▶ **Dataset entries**
/-- LDA, LDX and LDY have exactly the opcode bytes and modes of their rules. In every state exec of each, in every mode, answers
a next state in which A (LDA), X (LDX) or Y (LDY) is the operand (the immediate byte, or the byte at the effective address),
N is its bit 7, Z says whether it is 0, PC is past the instruction, every other register, flag and byte of memory is as
before, and the bus saw exactly the mode's read sequence, one access per cycle. (stated: R150, R151, R152) -/
def Obligations.LoadsWriteRegister : Prop :=
  (Encoded .lda
      [(0xA9, .immediate), (0xA5, .zeropage), (0xB5, .zeropageIndexedX), (0xAD, .absolute),
        (0xBD, .absoluteIndexedX), (0xB9, .absoluteIndexedY), (0xA1, .indexedIndirectX), (0xB1, .indirectIndexedY)] ∧
    Encoded .ldx
      [(0xA2, .immediate), (0xA6, .zeropage), (0xB6, .zeropageIndexedY), (0xAE, .absolute),
        (0xBE, .absoluteIndexedY)] ∧
    Encoded .ldy
      [(0xA0, .immediate), (0xA4, .zeropage), (0xB4, .zeropageIndexedX), (0xAC, .absolute),
        (0xBC, .absoluteIndexedX)]) ∧
  (∀ (i : Instr) (s : State), i.operation = .lda → ∃ v t, s.operandValue i.operand = some v ∧
    exec i s = .next t ∧ s.SameMemory t ∧
    s.Ran t i { s.regs with a := v, pc := s.nextPc i, flags := { s.flags with n := v.getLsbD 7, z := v == 0 } } s.flags.i (s.readTrace i)) ∧
  (∀ (i : Instr) (s : State), i.operation = .ldx → ∃ v t, s.operandValue i.operand = some v ∧
    exec i s = .next t ∧ s.SameMemory t ∧
    s.Ran t i { s.regs with x := v, pc := s.nextPc i, flags := { s.flags with n := v.getLsbD 7, z := v == 0 } } s.flags.i (s.readTrace i)) ∧
  (∀ (i : Instr) (s : State), i.operation = .ldy → ∃ v t, s.operandValue i.operand = some v ∧
    exec i s = .next t ∧ s.SameMemory t ∧
    s.Ran t i { s.regs with y := v, pc := s.nextPc i, flags := { s.flags with n := v.getLsbD 7, z := v == 0 } } s.flags.i (s.readTrace i))

/-- STA, STX, STY and SAX have exactly the opcode bytes and modes of their rules. With the canonical memory exec of each, in
every mode, answers a next state in which the byte at the effective address is A, X, Y or A AND X where the bus accepts the
write, every other byte of memory, every register and every flag is as before, PC is past the instruction, and the bus saw
exactly the mode's write sequence (abx, aby and izy always with the read at the uncorrected address). (stated: R153, R154,
R155, R309) -/
def Obligations.StoresWriteMemory : Prop :=
  (Encoded .sta
      [(0x85, .zeropage), (0x95, .zeropageIndexedX), (0x8D, .absolute), (0x9D, .absoluteIndexedX),
        (0x99, .absoluteIndexedY), (0x81, .indexedIndirectX), (0x91, .indirectIndexedY)] ∧
    Encoded .stx
      [(0x86, .zeropage), (0x96, .zeropageIndexedY), (0x8E, .absolute)] ∧
    Encoded .sty
      [(0x84, .zeropage), (0x94, .zeropageIndexedX), (0x8C, .absolute)] ∧
    Encoded .sax
      [(0x87, .zeropage), (0x97, .zeropageIndexedY), (0x8F, .absolute), (0x83, .indexedIndirectX)]) ∧
  ∀ (i : Instr) (s : State) (v : Byte), s.mem.wf = true →
    (i.operation = .sta ∧ v = s.a ∨ i.operation = .stx ∧ v = s.x ∨ i.operation = .sty ∧ v = s.y ∨
      i.operation = .sax ∧ v = s.a &&& s.x) →
    ∃ m t, i.operand = .memory m ∧ exec i s = .next t ∧ s.Stored t (effectiveAddress m s) v ∧
      s.Ran t i { s.regs with pc := s.nextPc i } s.flags.i (s.writeTrace i m (effectiveAddress m s) v)

/-- Each transfer has exactly its opcode byte, implied. In every state exec of it answers a next state in which the destination
register is the source register, N and Z are from the byte moved (TXS leaves every flag), PC is one further, every other
register, flag and byte of memory is as before, and the bus saw the opcode fetch and the dummy read of the next byte: 2
cycles. (stated: R156, R157, R158, R159, R160, R161) -/
def Obligations.TransfersMoveRegisters : Prop :=
  (Encoded .tax
      [(0xAA, .implied)] ∧
    Encoded .tay
      [(0xA8, .implied)] ∧
    Encoded .txa
      [(0x8A, .implied)] ∧
    Encoded .tya
      [(0x98, .implied)] ∧
    Encoded .tsx
      [(0xBA, .implied)] ∧
    Encoded .txs
      [(0x9A, .implied)]) ∧
  ∀ (i : Instr) (s : State) (r : Regs),
    (i = .tax ∧ r = { s.regs with x := s.a, flags := { s.flags with n := s.a.getLsbD 7, z := s.a == 0 } } ∨
      i = .tay ∧ r = { s.regs with y := s.a, flags := { s.flags with n := s.a.getLsbD 7, z := s.a == 0 } } ∨
      i = .txa ∧ r = { s.regs with a := s.x, flags := { s.flags with n := s.x.getLsbD 7, z := s.x == 0 } } ∨
      i = .tya ∧ r = { s.regs with a := s.y, flags := { s.flags with n := s.y.getLsbD 7, z := s.y == 0 } } ∨
      i = .tsx ∧ r = { s.regs with x := s.sp, flags := { s.flags with n := s.sp.getLsbD 7, z := s.sp == 0 } } ∨
      i = .txs ∧ r = { s.regs with sp := s.x }) →
    ∃ t, exec i s = .next t ∧ s.SameMemory t ∧ s.Ran t i { r with pc := s.pc + 1 } s.flags.i (s.readTrace i)

/-- PHA and PHP have exactly their opcode bytes. With the canonical memory exec of each answers a next state in which the byte
at 0x0100 + SP is A (PHA) or P with bits 5 and 4 set (PHP) where the bus accepts the write, SP is one less modulo 256, PC is
one further, every other register, every flag and every other byte of memory is as before, and the bus saw the opcode fetch,
the dummy read of the next byte and the write. (stated: R162, R163) -/
def Obligations.PushesStoreOnStack : Prop :=
  (Encoded .pha
      [(0x48, .implied)] ∧
    Encoded .php
      [(0x08, .implied)]) ∧
  ∀ (i : Instr) (s : State) (v : Byte), s.mem.wf = true →
    (i = .pha ∧ v = s.a ∨ i = .php ∧ v = s.flags.pread true) →
    ∃ t, exec i s = .next t ∧ s.Stored t (stackAddr s.sp) v ∧ (stackAddr s.sp).toNat = 0x0100 + s.sp.toNat ∧
      s.Ran t i { s.regs with sp := s.sp - 1, pc := s.pc + 1 } s.flags.i
        [⟨.read, s.pc, i.opcode⟩, s.rd (s.pc + 1), wr (stackAddr s.sp) v]

/-- PLA and PLP have exactly their opcode bytes. In every state exec of each answers a next state in which SP is one more modulo
256; for PLA, A is the byte at 0x0100 + the new SP and N and Z are from it; for PLP the six flags are loaded from that byte,
bits 5 and 4 discarded, and the next IRQ poll still uses the I from before; PC is one further; everything else and all of
memory is as before; the bus saw the opcode fetch, the dummy reads of the next byte and of the stack at the old SP, and the
read. (stated: R164, R165) -/
def Obligations.PullsLoadFromStack : Prop :=
  (Encoded .pla
      [(0x68, .implied)] ∧
    Encoded .plp
      [(0x28, .implied)]) ∧
  ∀ (i : Instr) (s : State) (r : Regs),
    let v := s.peek (stackAddr (s.sp + 1))
    (i = .pla ∧ r = { s.regs with a := v, flags := { s.flags with n := v.getLsbD 7, z := v == 0 } } ∨
      i = .plp ∧ r = { s.regs with flags :=
        { n := v.getLsbD 7, v := v.getLsbD 6, d := v.getLsbD 3, i := v.getLsbD 2, z := v.getLsbD 1, c := v.getLsbD 0 } }) →
    ∃ t, exec i s = .next t ∧ s.SameMemory t ∧
      s.Ran t i { r with sp := s.sp + 1, pc := s.pc + 1 } s.flags.i
        [⟨.read, s.pc, i.opcode⟩, s.rd (s.pc + 1), s.rd (stackAddr s.sp), s.rd (stackAddr (s.sp + 1))]

/-- ADC has exactly the opcode bytes and modes of its rule. Unless D = 1 under DECIMAL_MODE = REJECT, exec of it answers a next
state in which A, N, V, Z and C are what the add rule gives for A, the operand and C: with D = 0 the sum modulo 256, C its
bit 8, V when the operands have one sign and the result the other; with D = 1 the NMOS decimal algorithm, Z from the binary
sum, N and V from the value before the high-digit adjust. D, I, every other register and all of memory are as before; the
bus saw the mode's read sequence. (derived: R184, R180, R181) -/
def Obligations.AddWithCarry : Prop :=
  Encoded .adc
      [(0x69, .immediate), (0x65, .zeropage), (0x75, .zeropageIndexedX), (0x6D, .absolute),
        (0x7D, .absoluteIndexedX), (0x79, .absoluteIndexedY), (0x61, .indexedIndirectX), (0x71, .indirectIndexedY)] ∧
  ∀ (i : Instr) (s : State), i.operation = .adc → (s.config.decimalMode = .nmos ∨ s.flags.d = false) →
    ∃ v t, s.operandValue i.operand = some v ∧ exec i s = .next t ∧ s.SameMemory t ∧
      s.Ran t i { s.regs with
        a := (addRule s.a v s.flags).1, pc := s.nextPc i, flags := (addRule s.a v s.flags).2 } s.flags.i (s.readTrace i)

/-- SBC has exactly the opcode bytes and modes of its two rules. Unless D = 1 under DECIMAL_MODE = REJECT, exec of it answers a
next state in which A, N, V, Z and C are what the subtract rule gives: C = 1 exactly when A >= M + (1 - C) as integers, V
exactly when sint8(A) - sint8(M) - (1 - C) leaves -128..127, N and Z of the binary difference whatever D is; A is that
difference modulo 256 when D = 0 and the NMOS decimal result when D = 1. D, I, every other register and all of memory are as
before; the bus saw the mode's read sequence. (derived: R185, R182, R320) -/
def Obligations.SubtractWithBorrow : Prop :=
  Encoded .sbc
      [(0xE9, .immediate), (0xE5, .zeropage), (0xF5, .zeropageIndexedX), (0xED, .absolute),
        (0xFD, .absoluteIndexedX), (0xF9, .absoluteIndexedY), (0xE1, .indexedIndirectX), (0xF1, .indirectIndexedY),
        (0xEB, .immediate)] ∧
  ∀ (i : Instr) (s : State), i.operation = .sbc → (s.config.decimalMode = .nmos ∨ s.flags.d = false) →
    ∃ v t, s.operandValue i.operand = some v ∧ exec i s = .next t ∧ s.SameMemory t ∧
      s.Ran t i { s.regs with
        a := (subRule s.a v s.flags).1, pc := s.nextPc i, flags := (subRule s.a v s.flags).2 } s.flags.i (s.readTrace i)

/-- With D = 1 and DECIMAL_MODE = NMOS, when A holds the two decimal digits of p and the operand those of q, p and q below 100:
after ADC, A holds the digits of (p + q + C) modulo 100 and C says whether the sum reached 100; after SBC, A holds the
digits of (p - q - (1 - C)) modulo 100 and C says that there was no borrow. For ADC the rule says so; for SBC it is inferred
from the algorithm. (derived: R181, R182, R184, R185) -/
def Obligations.DecimalArithmeticIsRightOnBcd : Prop :=
  ∀ (i : Instr) (s : State) (p q : Nat), s.flags.d = true → s.config.decimalMode = .nmos → p < 100 → q < 100 →
    s.a = bcd p → s.operandValue i.operand = some (bcd q) →
    (i.operation = .adc → ∃ t, exec i s = .next t ∧ t.a = bcd ((p + q + s.flags.c.toNat) % 100) ∧
      t.flags.c = decide (100 ≤ p + q + s.flags.c.toNat)) ∧
    (i.operation = .sbc → ∃ t, exec i s = .next t ∧ t.a = bcd ((p + 100 - q - (1 - s.flags.c.toNat)) % 100) ∧
      t.flags.c = decide (q + (1 - s.flags.c.toNat) ≤ p))

/-- AND, ORA and EOR have exactly the opcode bytes and modes of their rules. In every state exec of each, in every mode, answers
a next state in which A is A AND, OR or exclusive-OR the operand, N and Z are from the new A, PC is past the instruction,
every other register, flag and byte of memory is as before, and the bus saw the mode's read sequence. (stated: R186, R187,
R188) -/
def Obligations.LogicOperations : Prop :=
  (Encoded .and
      [(0x29, .immediate), (0x25, .zeropage), (0x35, .zeropageIndexedX), (0x2D, .absolute),
        (0x3D, .absoluteIndexedX), (0x39, .absoluteIndexedY), (0x21, .indexedIndirectX), (0x31, .indirectIndexedY)] ∧
    Encoded .ora
      [(0x09, .immediate), (0x05, .zeropage), (0x15, .zeropageIndexedX), (0x0D, .absolute),
        (0x1D, .absoluteIndexedX), (0x19, .absoluteIndexedY), (0x01, .indexedIndirectX), (0x11, .indirectIndexedY)] ∧
    Encoded .eor
      [(0x49, .immediate), (0x45, .zeropage), (0x55, .zeropageIndexedX), (0x4D, .absolute),
        (0x5D, .absoluteIndexedX), (0x59, .absoluteIndexedY), (0x41, .indexedIndirectX), (0x51, .indirectIndexedY)]) ∧
  ∀ (i : Instr) (s : State) (f : Byte → Byte),
    (i.operation = .and ∧ f = (s.a &&& ·) ∨ i.operation = .ora ∧ f = (s.a ||| ·) ∨ i.operation = .eor ∧ f = (s.a ^^^ ·)) →
    ∃ v t, s.operandValue i.operand = some v ∧ exec i s = .next t ∧ s.SameMemory t ∧
      s.Ran t i { s.regs with
        a := f v, pc := s.nextPc i, flags := { s.flags with n := (f v).getLsbD 7, z := f v == 0 } } s.flags.i (s.readTrace i)

/-- BIT has exactly its two opcode bytes. In every state exec of it answers a next state in which Z says whether A AND the byte
at the effective address is 0, N is bit 7 and V bit 6 of that byte, A and every other register, C, D, I and all of memory
are as before, PC is past the instruction, and the bus saw the mode's read sequence. (stated: R189) -/
def Obligations.BitTest : Prop :=
  Encoded .bit
      [(0x24, .zeropage), (0x2C, .absolute)] ∧
  ∀ (i : Instr) (s : State), i.operation = .bit → ∃ m t, i.operand = .memory m ∧ exec i s = .next t ∧ s.SameMemory t ∧
    let v := s.peek (effectiveAddress m s)
    s.Ran t i { s.regs with
      pc := s.nextPc i, flags := { s.flags with n := v.getLsbD 7, v := v.getLsbD 6, z := s.a &&& v == 0 } }
      s.flags.i (s.readTrace i)

/-- CMP, CPX and CPY have exactly the opcode bytes and modes of their rules. In every state, whatever D is, exec of each answers
a next state in which C says whether A, X or Y is at least the operand unsigned, N is bit 7 and Z the zero test of their
difference modulo 256, every register, V, D, I and all of memory are as before, PC is past the instruction, and the bus saw
the mode's read sequence. (stated: R190, R191, R192, R193) -/
def Obligations.ComparesSetFlags : Prop :=
  (Encoded .cmp
      [(0xC9, .immediate), (0xC5, .zeropage), (0xD5, .zeropageIndexedX), (0xCD, .absolute),
        (0xDD, .absoluteIndexedX), (0xD9, .absoluteIndexedY), (0xC1, .indexedIndirectX), (0xD1, .indirectIndexedY)] ∧
    Encoded .cpx
      [(0xE0, .immediate), (0xE4, .zeropage), (0xEC, .absolute)] ∧
    Encoded .cpy
      [(0xC0, .immediate), (0xC4, .zeropage), (0xCC, .absolute)]) ∧
  ∀ (i : Instr) (s : State) (r : Byte),
    (i.operation = .cmp ∧ r = s.a ∨ i.operation = .cpx ∧ r = s.x ∨ i.operation = .cpy ∧ r = s.y) →
    ∃ v t, s.operandValue i.operand = some v ∧ exec i s = .next t ∧ s.SameMemory t ∧
      s.Ran t i { s.regs with pc := s.nextPc i, flags := compareRule r v s.flags } s.flags.i (s.readTrace i)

▶ **WHAT IS REQUIRED**
Print, exactly as written, the first line of the records above and each line after it until the line with "before, and the bus saw exactly", which is printed too.

▶ **SOLUTION FOR THIS EXERCISE**
/-- LDA, LDX and LDY have exactly the opcode bytes and modes of their rules. In every state exec of each, in every mode, answers
a next state in which A (LDA), X (LDX) or Y (LDY) is the operand (the immediate byte, or the byte at the effective address),
N is its bit 7, Z says whether it is 0, PC is past the instruction, every other register, flag and byte of memory is as
before, and the bus saw exactly the mode's read sequence, one access per cycle. (stated: R150, R151, R152) -/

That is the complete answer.